Sed, AWK and Creating HTML Tables
Anyone who does even a modicum of web developments finds themselves taking tabled text, sometimes in the most horrid format, and having to introduce it into some sort of clean html.
A recent experience of this type was transferring material from a TWiki site (good for collaborative projects) to a Drupal site (good for a internal and external website). TWiki likes introducing a lot of inline style information and similar which makes it a bit of a pain to transfer tables to other systems. This is where those old-fashioned UNIX tools, sed (stream editor, 1973) and AWK (Aho, Weinberger, and Kernighan, 1977) still proves their resilience, power and simplicity.
I'll start with a generic method for working with a CSV file. After that I'll give a shorter example specifically for TWiki to HTML.
Generic; From CSV to HTML
1. Start With A CSV File.
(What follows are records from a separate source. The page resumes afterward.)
/-- Settles O27: each command follows the branch of its case. -/
theorem dramErrorsAreHandled : Obligations.DramErrorsAreHandled := by
  refine ⟨fun s a n rd t hl hp hm => ⟨?_, ?_, ?_⟩, fun s b hm => ?_, fun s a t hl hm => ?_, fun s c n rd t hc hn hn4 => ?_,
    fun s c t hc => ?_, fun s c t hu => ?_, fun s c t hu hr => ?_, fun s a c hg hc => ?_, fun s c k hc hst hf => ?_,
    fun s c hf hm hl hr => ?_, fun s c hf hm hr => ?_, fun s c ah l g p hm hg => ?_, fun g p h => ⟨rfl, switched_next h⟩,
    fun s c ah l g hm hg hp => ?_, fun s a h => ⟨fun hk => ?_, fun hk => ?_, fun hk hb => ?_, fun hk => ?_⟩, fun s b h => ?_,
    fun s a i k hm hp hi => ?_⟩
  · exact congrArg Host.Outcome.next (doDramRead_eq hl hp hm _ rd t)
  · exact congrArg Host.Outcome.next (doDramRead_eq hl hp hm _ rd t)
  · exact congrArg Host.Outcome.next (doDramScrub_eq hl hm _ t)
  · intro t
    have ht : t = _ := uncorrectable_unmarked hm
    rw [ht, markLost_marks]
    refine ⟨sfind_sput_same _ _ _, fun c hc => sfind_sput_other _ hc _, rfl, ?_, ?_⟩
    · rw [getO_markLost, if_neg (by decide), getO_bump_same]
      rfl
    · rw [getO_markLost, if_pos rfl, getO_bump_other _ (by decide)]
      rfl
  · exact congrArg Host.Outcome.next (doDramScrub_eq hl hm _ t)
  · refine congrArg Host.Outcome.next ((doParityRetry_eq hc hn rd t s).trans ((if_pos hn4).trans ?_))
    rw [min_eq_left hn4]
  · exact congrArg Host.Outcome.next ((doParityRetry_eq hc (by decide) none t s).trans (if_neg (by decide)))
  · exact congrArg Host.Outcome.next (if_pos hu)
  · exact congrArg Host.Outcome.next ((if_neg (not_lt.2 hu)).trans (if_pos hr))
  · refine congrArg (Host.Outcome.next ∘ answerWrite) ?_
    simp only [doMapOutWrite, hg]
    exact if_neg (not_le.2 hc)
  · refine if_neg ?_
    rintro (h | h | h)
    · exact absurd h (not_le.2 hc)
    · exact h hst
    · obtain ⟨x, hx, he⟩ := List.any_eq_true.1 h
      exact hf x hx (beq_iff_eq.1 he)
  · exact congrArg Host.Outcome.next ((if_neg (by simp [hf, hm])).trans (if_neg (by omega)))
  · exact congrArg Host.Outcome.next ((if_neg (by simp [hf, hm])).trans (if_pos hr))
  · intro i hp u
    refine congrArg Host.Outcome.next ((doSliceMove_eq hm hg ah l).trans ?_)
    rw [show (pairing s c)[nextSlice g (pairing s c) ah]? = some p from hp]
  · refine congrArg Host.Outcome.next ((doSliceMove_eq hm hg ah l).trans ?_)
    rw [hp]
    rfl
  · refine congrArg Host.Outcome.next ((doLostRestore_eq h).trans ?_)
    rw [hk]
    rfl
  · refine congrArg Host.Outcome.next ((doLostRestore_eq h).trans ?_)
    rw [hk]
    rfl
  · refine congrArg Host.Outcome.next ((doLostRestore_eq h).trans ?_)
    rcases hk with hk | hk <;>
    · rw [hk]
      exact if_pos (by simp [hb])
  · refine congrArg Host.Outcome.next ((doLostRestore_eq h).trans ?_)
    rw [hk]
    rfl
  · rw [restoreBurst_zero h]
    exact ⟨sfind_sdel_same _ _, rfl⟩
  · exact congrArg Host.Outcome.next (if_pos ⟨hm, by simp [hp], hi⟩)

end Sys2Proof.Machine


/-! ## Accesses through the Pantry, LAST and storage errors (R305, R324 to R326, R493) -/

namespace Sys2Proof.Machine

open Sys2Proof

/-- The state after a read has touched its lines, and, with LAST, dropped them. -/
def readTouches (h : Hint) (a n : Nat) (s : State) : State :=
  let t := (linesOf a n).foldl (fun s l => touchLine h false l s) s
  if h = .last then (linesOf a n).foldl (fun s l => killLine l s) t else t

theorem memRead_eq {a n : Nat} {s : State} (hr : readFault s a n = none) (h : Hint) :
    memRead h a n s = (.ok (devGet s a n), readTouches h a n s) := by
  simp only [memRead, hr]
  rfl
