-- ==== Sys2Proof/Machine/Fetch.lean ====
section
/-! DEFINITION. Taking the next event (spec 00_scope.md R12, R13): the configuration is admitted, the head of the offered events is
taken with its TS value, and its word decoded. -/
namespace Sys2Proof.Machine

/-- What the next step is about: an instruction and the state it runs in, or why there is none. -/
inductive Fetched
  | run (i : Instr) (s : State)
  | fault (f : Fault)
  | refused (r : Refusal)
  deriving DecidableEq, Repr

/-- The state in which an offered event runs: its TS value stands on the TS input, and the event is taken from the offers. -/
def takeOffer (o : Offer) (rest : List Offer) (s : State) : State := { s with tsIn := o.ts, pending := rest }

/-- The next event (R12): an ill-formed configuration runs none (R6); with none offered the block waits (R212); a reserved word is
refused (R87). -/
def fetch (s : State) : Fetched :=
  if s.cfg.wf then
    match s.pending with
    | [] => .fault .noEventOffered
    | o :: rest =>
      match decode s.cfg s.syncSt o.word with
      | .ok i => .run i (takeOffer o rest s)
      | .error r => .refused (.reservedWord r)
  else .refused .illFormedConfig

/-- s with an event offered before all others. -/
def offerFirst (o : Offer) (s : State) : State := { s with pending := o :: s.pending }

/-- The word of nbits table bits; the bits above are 0. -/
def tableWord (nbits w : Nat) : EventWord := BitVec.ofNat 16 (w % 2 ^ nbits)

end Sys2Proof.Machine
end

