-- ==== Sys2Proof/Safety.lean ====
section
/-! DEFINITION. The terms claims use: the agents (spec 00_scope.md R4, 60_exceptions.md R207), the end of a run
(70_reset_and_hazards.md R242), the invariants of the spec (10_state.md R23, R24, R28, R29, R34), and what a step produces, hands over
and loses (20_memory.md R59, 42_dispatcher.md R165). -/
namespace Sys2Proof.Machine

/-- Who offers an event (R4, R207). -/
inductive Agent
  | byteSource
  | sink (k : BitVec 4)
  | host
  deriving DecidableEq, Repr

/-- The agent an event belongs to (R207). -/
def agentOf : Instr → Agent
  | .popOk k => .sink k
  | .popErr k => .sink k
  | .shutdown => .host
  | .reset => .host
  | _ => .byteSource

/-- A run has ended (R242). -/
def ended (s : State) : Bool := s.mode == .halted || s.mode == .fatal && allQueuesEmpty s

/-- The synchronizer is inside a frame: ACCUMULATING_FRAME (R22). -/
abbrev inFrame (s : State) : Prop := s.syncSt = .accum ∨ s.syncSt = .accEsc

/-- The state has the shape of R20 under an admitted configuration (R6): FRAME_LEN bytes of BUF, N_SINKS sinks. -/
abbrev ShapeInv (s : State) : Prop :=
  s.cfg.wf = true ∧ s.buf.length = s.cfg.frameLen ∧ s.sinks.length = s.cfg.nSinks

/-- The span invariants of R23, and the sentinel that R101 keeps in BUF while a frame accumulates. -/
abbrev SpanInv (s : State) : Prop :=
  (s.cnt = 0 ↔ s.syncSt = .seekIdle ∨ s.syncSt = .seekS1) ∧
  (2 ≤ s.cnt.toNat ∧ s.cnt.toNat ≤ s.cfg.frameLen - 1 ↔ inFrame s) ∧
  (inFrame s → bufByte s.buf 0 = s.cfg.sync0 ∧ bufByte s.buf 1 = s.cfg.sync1)

/-- Every FIFO holds at most QDEPTH ReadingSets (R29). -/
abbrev QueueInv (s : State) : Prop := ∀ snk ∈ s.sinks, snk.q.length ≤ s.cfg.qDepth

/-- LAST_ERR holds a code that R28 and R200 let it hold: 0..5 or 7 (U10). -/
abbrev CodeInv (s : State) : Prop := s.lastErr.toNat ≤ 7 ∧ s.lastErr.toNat ≠ 6

/-- Every queued ReadingSet has a TS_W-bit TS, at most 15 readings, and no divisor 0 (R96, R95, R138). -/
abbrev SetInv (s : State) : Prop :=
  ∀ snk ∈ s.sinks, ∀ rs ∈ snk.q,
    rs.ts < 2 ^ s.cfg.tsW ∧ rs.readings.length ≤ 15 ∧ ∀ r ∈ rs.readings, r.div ≠ 0

/-- Every counter is a CTR_W-bit value (R26, R30). -/
abbrev CounterInv (s : State) : Prop :=
  s.ctrBytes < 2 ^ s.cfg.ctrW ∧ s.ctrCand < 2 ^ s.cfg.ctrW ∧ s.ctrOk < 2 ^ s.cfg.ctrW ∧
  s.ctrCkErr < 2 ^ s.cfg.ctrW ∧ s.ctrUnkDev < 2 ^ s.cfg.ctrW ∧ s.ctrMalf < 2 ^ s.cfg.ctrW ∧
  s.ctrTrunc < 2 ^ s.cfg.ctrW ∧ s.ctrEscErr < 2 ^ s.cfg.ctrW ∧
  ∀ snk ∈ s.sinks, snk.enq < 2 ^ s.cfg.ctrW ∧ snk.deliv < 2 ^ s.cfg.ctrW ∧
    snk.sinkErr < 2 ^ s.cfg.ctrW ∧ snk.drop < 2 ^ s.cfg.ctrW

/-- The machine invariant: what every state that a run reaches satisfies, by the widths and bounds of 10_state.md. -/
abbrev Inv (s : State) : Prop :=
  ShapeInv s ∧ SpanInv s ∧ QueueInv s ∧ CodeInv s ∧ SetInv s ∧ CounterInv s

/-- The counter balance of R34 (a), (b), (c), modulo 2^CTR_W. -/
abbrev Accounting (s : State) : Prop :=
  s.ctrCand % 2 ^ s.cfg.ctrW = (s.ctrOk + s.ctrCkErr + s.ctrUnkDev + s.ctrMalf) % 2 ^ s.cfg.ctrW ∧
  ∀ snk ∈ s.sinks, snk.enq = s.ctrOk ∧
    snk.enq % 2 ^ s.cfg.ctrW = (snk.deliv + snk.sinkErr + snk.drop + snk.q.length) % 2 ^ s.cfg.ctrW

/-- R34 (d): HALTED means empty FIFOs; (e): outside RUN no span is in progress. -/
abbrev Quiet (s : State) : Prop :=
  (s.mode = .halted → allQueuesEmpty s = true) ∧ (s.mode ≠ .run → s.syncSt = .seekIdle ∧ s.cnt = 0)

/-- The logical byte a BYTE form stores, if it stores one (R108, R109). -/
def storedByte (c : Config) : Instr → Option Byte
  | .accumLiteral b => some b
  | .accEscEscLit => some c.sync0
  | _ => none

/-- The ReadingSet the next step produces, if it completes a frame and emits (R130, R140). -/
def producedBy (s : State) : List ReadingSet :=
  match fetch s with
  | .run i t =>
    match storedByte t.cfg i with
    | none => []
    | some v =>
      if (putByte v t).cnt.toNat = t.cfg.frameLen then
        match decodeCandidate t.cfg (putByte v t).buf (sampleTs t) with
        | .ok rs => [rs]
        | .error _ => []
      else []
  | _ => []

/-- The ReadingSet sink k takes in the next step, if that is a POP of sink k, OK or ERR (R161, R162). -/
def takenBy (k : Nat) (s : State) : List ReadingSet :=
  match fetch s with
  | .run (.popOk j) t => if j.toNat = k then (t.queue k).take 1 else []
  | .run (.popErr j) t => if j.toNat = k then (t.queue k).take 1 else []
  | _ => []

/-- The ReadingSets sink k loses in the next step: the oldest, dropped by a full FIFO (R160), or all of them, by RESET (R232). -/
def lostBy (k : Nat) (s : State) : List ReadingSet :=
  match fetch s with
  | .run .reset t => t.queue k
  | _ => if producedBy s ≠ [] ∧ (s.queue k).length = s.cfg.qDepth then (s.queue k).take 1 else []

/-- What a run did to sink k: the sets the sink took, those it lost, those the decode path produced, and the last state. -/
structure Trace where
  taken : List ReadingSet
  lost : List ReadingSet
  produced : List ReadingSet
  final : State
  deriving DecidableEq, Repr

/-- The trace of n steps for sink k; none if one of them is no step or a refusal. -/
def runTrace (k : Nat) : Nat → State → Option Trace
  | 0, s => some ⟨[], [], [], s⟩
  | n + 1, s =>
    match step s with
    | .next s' =>
      (runTrace k n s').map fun t =>
        ⟨takenBy k s ++ t.taken, lostBy k s ++ t.lost, producedBy s ++ t.produced, t.final⟩
    | _ => none

/-- Two states agree in everything but sink k (R164). -/
abbrev AgreeButSink (k : Nat) (s t : State) : Prop :=
  { s with sinks := [] } = { t with sinks := [] } ∧ ∀ j, j ≠ k → s.sinks[j]? = t.sinks[j]?

end Sys2Proof.Machine
end

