-- ==== Sys2Proof/Laws/State.lean ====
section
/-! SUPPORT. One lemma per field per update of State, so that no proof unfolds a record update. -/
namespace Sys2Proof.Machine

@[simp] theorem countByte_cfg (s : State) : (countByte s).cfg = s.cfg := rfl
@[simp] theorem countByte_mode (s : State) : (countByte s).mode = s.mode := rfl
@[simp] theorem countByte_syncSt (s : State) : (countByte s).syncSt = s.syncSt := rfl
@[simp] theorem countByte_cnt (s : State) : (countByte s).cnt = s.cnt := rfl
@[simp] theorem countByte_buf (s : State) : (countByte s).buf = s.buf := rfl
@[simp] theorem countByte_lastErr (s : State) : (countByte s).lastErr = s.lastErr := rfl
@[simp] theorem countByte_ctrBytes (s : State) : (countByte s).ctrBytes = bump s.cfg s.ctrBytes := rfl
@[simp] theorem countByte_ctrCand (s : State) : (countByte s).ctrCand = s.ctrCand := rfl
@[simp] theorem countByte_ctrOk (s : State) : (countByte s).ctrOk = s.ctrOk := rfl
@[simp] theorem countByte_ctrCkErr (s : State) : (countByte s).ctrCkErr = s.ctrCkErr := rfl
@[simp] theorem countByte_ctrUnkDev (s : State) : (countByte s).ctrUnkDev = s.ctrUnkDev := rfl
@[simp] theorem countByte_ctrMalf (s : State) : (countByte s).ctrMalf = s.ctrMalf := rfl
@[simp] theorem countByte_ctrTrunc (s : State) : (countByte s).ctrTrunc = s.ctrTrunc := rfl
@[simp] theorem countByte_ctrEscErr (s : State) : (countByte s).ctrEscErr = s.ctrEscErr := rfl
@[simp] theorem countByte_sinks (s : State) : (countByte s).sinks = s.sinks := rfl
@[simp] theorem countByte_tsIn (s : State) : (countByte s).tsIn = s.tsIn := rfl
@[simp] theorem countByte_pending (s : State) : (countByte s).pending = s.pending := rfl
@[simp] theorem countByte_draws (s : State) : (countByte s).draws = s.draws := rfl

@[simp] theorem setSync_cfg (st : SyncState) (s : State) : (setSync st s).cfg = s.cfg := rfl
@[simp] theorem setSync_mode (st : SyncState) (s : State) : (setSync st s).mode = s.mode := rfl
@[simp] theorem setSync_syncSt (st : SyncState) (s : State) : (setSync st s).syncSt = st := rfl
@[simp] theorem setSync_cnt (st : SyncState) (s : State) : (setSync st s).cnt = s.cnt := rfl
@[simp] theorem setSync_buf (st : SyncState) (s : State) : (setSync st s).buf = s.buf := rfl
@[simp] theorem setSync_lastErr (st : SyncState) (s : State) : (setSync st s).lastErr = s.lastErr := rfl
@[simp] theorem setSync_ctrBytes (st : SyncState) (s : State) : (setSync st s).ctrBytes = s.ctrBytes := rfl
@[simp] theorem setSync_ctrCand (st : SyncState) (s : State) : (setSync st s).ctrCand = s.ctrCand := rfl
@[simp] theorem setSync_ctrOk (st : SyncState) (s : State) : (setSync st s).ctrOk = s.ctrOk := rfl
@[simp] theorem setSync_ctrCkErr (st : SyncState) (s : State) : (setSync st s).ctrCkErr = s.ctrCkErr := rfl
@[simp] theorem setSync_ctrUnkDev (st : SyncState) (s : State) : (setSync st s).ctrUnkDev = s.ctrUnkDev := rfl
@[simp] theorem setSync_ctrMalf (st : SyncState) (s : State) : (setSync st s).ctrMalf = s.ctrMalf := rfl
@[simp] theorem setSync_ctrTrunc (st : SyncState) (s : State) : (setSync st s).ctrTrunc = s.ctrTrunc := rfl
@[simp] theorem setSync_ctrEscErr (st : SyncState) (s : State) : (setSync st s).ctrEscErr = s.ctrEscErr := rfl
@[simp] theorem setSync_sinks (st : SyncState) (s : State) : (setSync st s).sinks = s.sinks := rfl
@[simp] theorem setSync_tsIn (st : SyncState) (s : State) : (setSync st s).tsIn = s.tsIn := rfl
@[simp] theorem setSync_pending (st : SyncState) (s : State) : (setSync st s).pending = s.pending := rfl
@[simp] theorem setSync_draws (st : SyncState) (s : State) : (setSync st s).draws = s.draws := rfl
Turn Every Delimiter Into A New Line
Let's presume that we start with a CSV (comma separate values) file of a table, probably achieved through a process as ugly as screen-scraping or stripping tags.
The first action will be to use sed to turn delimiters into new lines, so that every future table cell is now on its own line.
sed -i 's/,/\n/g' file.csv
The "-i" stands for "in place", e.g., change file.csv, rather than sending to standard error. The "s" is for search, the "g" for global, the "," is what we are searching for, and "\\n" is newline ("\n") with an escape character ("\") so the regular expression doesn't get confused.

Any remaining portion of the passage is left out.